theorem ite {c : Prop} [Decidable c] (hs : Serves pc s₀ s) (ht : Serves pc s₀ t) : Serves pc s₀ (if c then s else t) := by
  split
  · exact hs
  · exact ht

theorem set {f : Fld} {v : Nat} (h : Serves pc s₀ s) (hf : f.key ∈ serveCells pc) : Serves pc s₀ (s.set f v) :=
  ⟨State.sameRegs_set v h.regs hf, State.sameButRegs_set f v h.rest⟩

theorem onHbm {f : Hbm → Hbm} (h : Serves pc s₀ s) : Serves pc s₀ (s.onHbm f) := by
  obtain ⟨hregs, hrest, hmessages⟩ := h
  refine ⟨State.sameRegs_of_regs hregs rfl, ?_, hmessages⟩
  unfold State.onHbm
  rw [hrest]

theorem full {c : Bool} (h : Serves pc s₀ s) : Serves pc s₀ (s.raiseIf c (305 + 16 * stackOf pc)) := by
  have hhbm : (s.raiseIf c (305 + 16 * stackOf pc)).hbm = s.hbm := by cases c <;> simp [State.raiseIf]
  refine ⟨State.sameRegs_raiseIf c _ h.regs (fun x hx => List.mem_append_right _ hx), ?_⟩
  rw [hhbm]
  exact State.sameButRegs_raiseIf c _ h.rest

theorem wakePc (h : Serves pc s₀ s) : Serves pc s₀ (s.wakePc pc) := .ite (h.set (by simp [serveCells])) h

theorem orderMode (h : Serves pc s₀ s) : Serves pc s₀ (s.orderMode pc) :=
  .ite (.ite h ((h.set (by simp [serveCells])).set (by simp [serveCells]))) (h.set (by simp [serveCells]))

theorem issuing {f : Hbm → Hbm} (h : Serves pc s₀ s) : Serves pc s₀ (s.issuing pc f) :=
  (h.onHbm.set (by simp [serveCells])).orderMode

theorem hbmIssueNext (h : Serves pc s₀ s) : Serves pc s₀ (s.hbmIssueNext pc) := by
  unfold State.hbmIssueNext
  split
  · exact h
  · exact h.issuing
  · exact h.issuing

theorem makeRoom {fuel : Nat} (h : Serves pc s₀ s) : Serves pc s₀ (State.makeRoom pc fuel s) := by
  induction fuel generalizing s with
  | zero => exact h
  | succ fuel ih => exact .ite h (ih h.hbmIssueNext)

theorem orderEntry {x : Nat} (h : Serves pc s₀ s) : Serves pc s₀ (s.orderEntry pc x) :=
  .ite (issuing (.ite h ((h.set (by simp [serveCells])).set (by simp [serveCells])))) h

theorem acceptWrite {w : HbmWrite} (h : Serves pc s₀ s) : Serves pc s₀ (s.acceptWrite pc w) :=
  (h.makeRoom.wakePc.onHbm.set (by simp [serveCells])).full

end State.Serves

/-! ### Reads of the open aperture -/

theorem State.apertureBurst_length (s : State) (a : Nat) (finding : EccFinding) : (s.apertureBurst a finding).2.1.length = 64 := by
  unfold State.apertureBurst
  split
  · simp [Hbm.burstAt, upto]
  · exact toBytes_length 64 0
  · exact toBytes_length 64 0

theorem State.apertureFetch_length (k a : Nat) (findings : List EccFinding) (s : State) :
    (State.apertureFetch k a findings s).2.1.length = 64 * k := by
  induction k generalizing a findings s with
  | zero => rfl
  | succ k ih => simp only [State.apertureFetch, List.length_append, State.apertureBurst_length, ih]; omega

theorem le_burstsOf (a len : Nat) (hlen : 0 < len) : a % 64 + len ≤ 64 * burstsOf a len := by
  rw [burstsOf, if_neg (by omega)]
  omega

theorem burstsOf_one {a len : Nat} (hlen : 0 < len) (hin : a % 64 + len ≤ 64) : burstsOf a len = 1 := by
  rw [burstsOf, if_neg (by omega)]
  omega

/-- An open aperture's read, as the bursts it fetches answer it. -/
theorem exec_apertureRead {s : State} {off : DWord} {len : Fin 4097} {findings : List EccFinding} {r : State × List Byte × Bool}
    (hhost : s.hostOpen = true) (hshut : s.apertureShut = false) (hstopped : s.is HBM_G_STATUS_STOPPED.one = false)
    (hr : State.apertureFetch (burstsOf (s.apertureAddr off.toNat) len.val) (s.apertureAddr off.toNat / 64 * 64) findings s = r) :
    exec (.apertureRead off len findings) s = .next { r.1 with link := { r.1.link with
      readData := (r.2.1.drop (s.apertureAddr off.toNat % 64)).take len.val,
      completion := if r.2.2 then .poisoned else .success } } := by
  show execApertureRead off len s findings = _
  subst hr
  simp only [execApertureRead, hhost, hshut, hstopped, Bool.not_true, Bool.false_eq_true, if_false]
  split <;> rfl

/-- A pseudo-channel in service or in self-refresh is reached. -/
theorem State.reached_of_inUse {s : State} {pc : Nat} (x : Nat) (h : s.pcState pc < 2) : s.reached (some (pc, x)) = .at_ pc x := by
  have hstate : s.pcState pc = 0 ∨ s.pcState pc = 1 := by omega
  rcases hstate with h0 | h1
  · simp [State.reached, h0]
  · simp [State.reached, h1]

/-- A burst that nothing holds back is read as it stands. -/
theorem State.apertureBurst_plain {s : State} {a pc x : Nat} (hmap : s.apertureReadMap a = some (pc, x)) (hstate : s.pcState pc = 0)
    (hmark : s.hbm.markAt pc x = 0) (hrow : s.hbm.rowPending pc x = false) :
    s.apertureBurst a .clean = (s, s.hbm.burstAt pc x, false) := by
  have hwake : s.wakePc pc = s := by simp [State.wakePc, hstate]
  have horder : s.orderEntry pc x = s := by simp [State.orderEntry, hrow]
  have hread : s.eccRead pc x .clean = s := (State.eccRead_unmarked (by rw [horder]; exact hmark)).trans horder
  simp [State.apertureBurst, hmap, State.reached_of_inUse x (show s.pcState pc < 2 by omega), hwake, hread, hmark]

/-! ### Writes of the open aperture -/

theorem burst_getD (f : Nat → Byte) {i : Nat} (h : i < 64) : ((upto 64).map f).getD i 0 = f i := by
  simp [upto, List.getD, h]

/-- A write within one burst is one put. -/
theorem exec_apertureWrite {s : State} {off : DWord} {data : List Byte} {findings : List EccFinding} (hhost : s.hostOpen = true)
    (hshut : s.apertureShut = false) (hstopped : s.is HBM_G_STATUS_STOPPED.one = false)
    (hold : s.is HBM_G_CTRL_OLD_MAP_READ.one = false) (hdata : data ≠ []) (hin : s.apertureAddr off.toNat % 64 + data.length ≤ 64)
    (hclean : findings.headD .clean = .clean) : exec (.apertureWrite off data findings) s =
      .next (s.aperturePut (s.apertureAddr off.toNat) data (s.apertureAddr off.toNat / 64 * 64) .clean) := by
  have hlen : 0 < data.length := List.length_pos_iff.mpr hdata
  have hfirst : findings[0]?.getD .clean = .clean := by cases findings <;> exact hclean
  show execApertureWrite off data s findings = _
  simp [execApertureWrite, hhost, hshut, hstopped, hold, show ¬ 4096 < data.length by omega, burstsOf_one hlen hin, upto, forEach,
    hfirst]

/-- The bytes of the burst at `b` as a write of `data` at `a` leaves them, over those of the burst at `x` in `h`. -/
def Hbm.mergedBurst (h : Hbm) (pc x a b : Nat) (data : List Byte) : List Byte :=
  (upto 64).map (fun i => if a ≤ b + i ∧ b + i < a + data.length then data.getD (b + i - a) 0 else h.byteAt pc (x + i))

-----

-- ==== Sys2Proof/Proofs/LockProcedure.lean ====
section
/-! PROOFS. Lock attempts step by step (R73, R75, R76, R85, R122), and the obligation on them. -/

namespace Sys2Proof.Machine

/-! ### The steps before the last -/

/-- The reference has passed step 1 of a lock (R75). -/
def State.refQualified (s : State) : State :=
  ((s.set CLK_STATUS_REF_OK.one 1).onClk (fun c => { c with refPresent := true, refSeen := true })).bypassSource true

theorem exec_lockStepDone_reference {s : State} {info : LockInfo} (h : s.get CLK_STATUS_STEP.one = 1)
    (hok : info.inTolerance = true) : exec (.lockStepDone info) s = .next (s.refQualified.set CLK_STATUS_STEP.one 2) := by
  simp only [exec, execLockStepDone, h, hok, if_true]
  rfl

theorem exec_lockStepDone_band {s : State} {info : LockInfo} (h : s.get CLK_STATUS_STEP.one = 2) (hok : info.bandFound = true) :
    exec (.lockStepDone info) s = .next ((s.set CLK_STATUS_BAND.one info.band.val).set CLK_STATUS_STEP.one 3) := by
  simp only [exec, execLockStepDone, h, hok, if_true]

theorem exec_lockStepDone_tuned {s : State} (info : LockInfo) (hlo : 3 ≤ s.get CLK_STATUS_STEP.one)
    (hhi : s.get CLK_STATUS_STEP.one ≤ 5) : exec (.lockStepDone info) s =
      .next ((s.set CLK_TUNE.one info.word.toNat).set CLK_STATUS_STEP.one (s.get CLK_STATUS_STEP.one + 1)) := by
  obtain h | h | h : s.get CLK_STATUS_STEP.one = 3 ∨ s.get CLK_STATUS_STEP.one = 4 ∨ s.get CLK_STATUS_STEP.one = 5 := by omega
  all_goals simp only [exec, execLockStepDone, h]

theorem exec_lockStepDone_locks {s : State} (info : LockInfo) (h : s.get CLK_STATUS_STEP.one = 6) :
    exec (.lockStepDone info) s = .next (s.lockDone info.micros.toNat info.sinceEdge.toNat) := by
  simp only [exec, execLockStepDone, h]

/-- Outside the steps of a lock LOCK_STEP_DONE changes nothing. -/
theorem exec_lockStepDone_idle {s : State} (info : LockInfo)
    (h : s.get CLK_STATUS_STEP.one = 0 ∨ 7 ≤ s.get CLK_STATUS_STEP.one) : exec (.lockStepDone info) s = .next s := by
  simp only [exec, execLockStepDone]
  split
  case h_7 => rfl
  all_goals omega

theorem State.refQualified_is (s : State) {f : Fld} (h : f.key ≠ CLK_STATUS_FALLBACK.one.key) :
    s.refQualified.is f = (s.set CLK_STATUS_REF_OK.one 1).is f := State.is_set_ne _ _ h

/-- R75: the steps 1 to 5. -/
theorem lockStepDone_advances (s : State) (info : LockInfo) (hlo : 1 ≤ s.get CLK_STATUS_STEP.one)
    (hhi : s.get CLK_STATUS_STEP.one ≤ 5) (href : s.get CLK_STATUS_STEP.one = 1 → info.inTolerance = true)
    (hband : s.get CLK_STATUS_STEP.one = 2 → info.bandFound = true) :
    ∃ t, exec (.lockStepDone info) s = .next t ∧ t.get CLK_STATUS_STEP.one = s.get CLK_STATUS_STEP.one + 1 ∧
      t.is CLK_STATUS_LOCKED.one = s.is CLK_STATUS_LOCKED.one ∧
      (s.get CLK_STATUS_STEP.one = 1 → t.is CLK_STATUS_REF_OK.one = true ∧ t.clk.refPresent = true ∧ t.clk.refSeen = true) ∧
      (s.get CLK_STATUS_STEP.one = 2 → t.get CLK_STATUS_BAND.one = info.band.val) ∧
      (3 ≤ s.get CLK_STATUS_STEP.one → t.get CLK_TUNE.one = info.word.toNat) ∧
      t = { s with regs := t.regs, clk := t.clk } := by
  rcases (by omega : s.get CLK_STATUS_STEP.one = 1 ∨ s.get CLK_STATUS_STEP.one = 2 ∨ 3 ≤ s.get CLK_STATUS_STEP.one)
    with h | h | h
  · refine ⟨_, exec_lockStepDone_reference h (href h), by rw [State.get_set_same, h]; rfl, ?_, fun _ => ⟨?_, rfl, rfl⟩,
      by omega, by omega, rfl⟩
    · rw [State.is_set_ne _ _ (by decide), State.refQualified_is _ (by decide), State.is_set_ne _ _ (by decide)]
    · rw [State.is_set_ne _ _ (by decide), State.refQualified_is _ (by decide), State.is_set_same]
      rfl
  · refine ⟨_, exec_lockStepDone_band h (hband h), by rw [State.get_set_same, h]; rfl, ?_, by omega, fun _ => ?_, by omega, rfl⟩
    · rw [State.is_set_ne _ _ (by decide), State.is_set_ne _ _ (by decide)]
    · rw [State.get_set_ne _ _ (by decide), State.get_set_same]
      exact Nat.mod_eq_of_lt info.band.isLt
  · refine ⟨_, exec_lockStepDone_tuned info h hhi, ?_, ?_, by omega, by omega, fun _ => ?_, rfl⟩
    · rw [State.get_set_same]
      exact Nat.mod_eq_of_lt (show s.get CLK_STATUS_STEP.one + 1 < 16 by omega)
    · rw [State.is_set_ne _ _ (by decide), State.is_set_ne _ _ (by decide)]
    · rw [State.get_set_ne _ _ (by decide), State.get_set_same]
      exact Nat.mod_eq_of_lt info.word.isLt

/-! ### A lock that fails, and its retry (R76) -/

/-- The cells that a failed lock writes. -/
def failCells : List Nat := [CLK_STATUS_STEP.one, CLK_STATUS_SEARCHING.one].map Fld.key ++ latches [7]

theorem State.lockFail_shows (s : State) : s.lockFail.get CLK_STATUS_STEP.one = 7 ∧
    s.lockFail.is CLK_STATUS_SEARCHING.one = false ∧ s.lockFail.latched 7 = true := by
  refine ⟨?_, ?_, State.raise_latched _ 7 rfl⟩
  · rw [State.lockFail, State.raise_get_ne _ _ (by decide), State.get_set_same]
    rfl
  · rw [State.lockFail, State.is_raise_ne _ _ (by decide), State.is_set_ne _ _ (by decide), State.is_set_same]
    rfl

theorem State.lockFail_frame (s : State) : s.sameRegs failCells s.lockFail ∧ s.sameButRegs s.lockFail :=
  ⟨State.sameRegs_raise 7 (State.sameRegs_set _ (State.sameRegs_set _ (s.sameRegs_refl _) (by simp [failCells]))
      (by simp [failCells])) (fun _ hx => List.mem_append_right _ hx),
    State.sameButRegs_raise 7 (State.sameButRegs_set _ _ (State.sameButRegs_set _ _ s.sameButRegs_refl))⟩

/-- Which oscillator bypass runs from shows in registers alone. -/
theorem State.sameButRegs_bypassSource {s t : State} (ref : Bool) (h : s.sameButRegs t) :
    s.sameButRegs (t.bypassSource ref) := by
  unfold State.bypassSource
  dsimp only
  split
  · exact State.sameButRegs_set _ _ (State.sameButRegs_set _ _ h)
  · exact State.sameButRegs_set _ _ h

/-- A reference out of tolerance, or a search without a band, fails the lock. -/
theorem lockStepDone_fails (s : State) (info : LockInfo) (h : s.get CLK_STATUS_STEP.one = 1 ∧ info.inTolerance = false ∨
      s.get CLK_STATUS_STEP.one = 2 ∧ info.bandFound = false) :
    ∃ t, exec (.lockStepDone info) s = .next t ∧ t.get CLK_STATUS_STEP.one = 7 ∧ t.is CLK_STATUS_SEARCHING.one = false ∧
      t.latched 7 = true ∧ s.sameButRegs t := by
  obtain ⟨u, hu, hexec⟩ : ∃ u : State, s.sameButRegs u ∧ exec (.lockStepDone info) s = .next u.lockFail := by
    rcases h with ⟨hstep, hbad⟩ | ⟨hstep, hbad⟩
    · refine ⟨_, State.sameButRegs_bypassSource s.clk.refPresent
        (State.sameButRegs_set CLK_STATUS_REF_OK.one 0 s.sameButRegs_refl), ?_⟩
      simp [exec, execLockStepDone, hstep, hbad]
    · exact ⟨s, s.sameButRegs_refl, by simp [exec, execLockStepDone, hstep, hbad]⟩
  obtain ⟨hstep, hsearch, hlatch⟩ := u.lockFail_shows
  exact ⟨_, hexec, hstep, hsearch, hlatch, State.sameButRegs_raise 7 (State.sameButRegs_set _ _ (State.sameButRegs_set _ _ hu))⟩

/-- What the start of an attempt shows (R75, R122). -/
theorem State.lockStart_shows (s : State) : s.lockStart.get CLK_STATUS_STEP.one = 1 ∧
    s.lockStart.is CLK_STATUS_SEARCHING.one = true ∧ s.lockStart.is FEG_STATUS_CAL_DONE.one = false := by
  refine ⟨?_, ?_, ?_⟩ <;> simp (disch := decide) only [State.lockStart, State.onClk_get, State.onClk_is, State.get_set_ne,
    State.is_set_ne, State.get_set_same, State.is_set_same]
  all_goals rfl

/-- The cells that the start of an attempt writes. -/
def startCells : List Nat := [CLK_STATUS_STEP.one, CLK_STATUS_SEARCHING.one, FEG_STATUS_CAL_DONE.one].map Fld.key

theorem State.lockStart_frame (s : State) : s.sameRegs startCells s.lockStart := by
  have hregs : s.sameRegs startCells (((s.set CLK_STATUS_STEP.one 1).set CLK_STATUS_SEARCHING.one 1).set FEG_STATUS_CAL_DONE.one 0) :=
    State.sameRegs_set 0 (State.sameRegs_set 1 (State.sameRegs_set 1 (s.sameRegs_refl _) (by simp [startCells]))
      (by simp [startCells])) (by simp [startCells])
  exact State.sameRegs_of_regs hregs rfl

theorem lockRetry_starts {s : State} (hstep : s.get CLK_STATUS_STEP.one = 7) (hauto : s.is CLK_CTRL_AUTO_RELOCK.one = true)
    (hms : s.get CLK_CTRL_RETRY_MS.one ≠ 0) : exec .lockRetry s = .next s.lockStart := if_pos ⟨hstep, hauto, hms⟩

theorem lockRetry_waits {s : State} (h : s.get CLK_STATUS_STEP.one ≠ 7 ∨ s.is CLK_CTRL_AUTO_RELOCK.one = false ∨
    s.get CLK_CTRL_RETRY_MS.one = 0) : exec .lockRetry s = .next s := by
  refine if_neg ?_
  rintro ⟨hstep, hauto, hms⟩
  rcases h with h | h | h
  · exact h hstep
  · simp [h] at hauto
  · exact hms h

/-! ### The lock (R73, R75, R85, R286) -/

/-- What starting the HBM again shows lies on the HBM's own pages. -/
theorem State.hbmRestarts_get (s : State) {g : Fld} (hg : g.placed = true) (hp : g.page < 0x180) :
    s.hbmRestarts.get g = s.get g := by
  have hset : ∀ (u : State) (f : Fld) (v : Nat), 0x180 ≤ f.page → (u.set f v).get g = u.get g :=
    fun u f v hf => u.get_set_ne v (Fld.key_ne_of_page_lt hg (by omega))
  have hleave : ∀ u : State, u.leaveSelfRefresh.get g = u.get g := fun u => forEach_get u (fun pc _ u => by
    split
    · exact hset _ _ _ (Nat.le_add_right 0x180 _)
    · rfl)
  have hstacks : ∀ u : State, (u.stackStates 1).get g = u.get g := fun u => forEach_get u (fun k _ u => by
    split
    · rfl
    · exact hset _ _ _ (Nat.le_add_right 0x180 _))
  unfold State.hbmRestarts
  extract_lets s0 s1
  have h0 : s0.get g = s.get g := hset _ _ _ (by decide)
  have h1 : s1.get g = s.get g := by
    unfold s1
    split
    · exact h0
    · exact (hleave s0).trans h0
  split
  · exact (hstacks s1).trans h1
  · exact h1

-----

For each line of the material that includes the word "execApertureWrite", make a copy.

### Response area
  show execApertureWrite off data s findings = _
  simp [execApertureWrite, hhost, hshut, hstopped, hold, show ¬ 4096 < data.length by omega, burstsOf_one hlen hin, upto, forEach,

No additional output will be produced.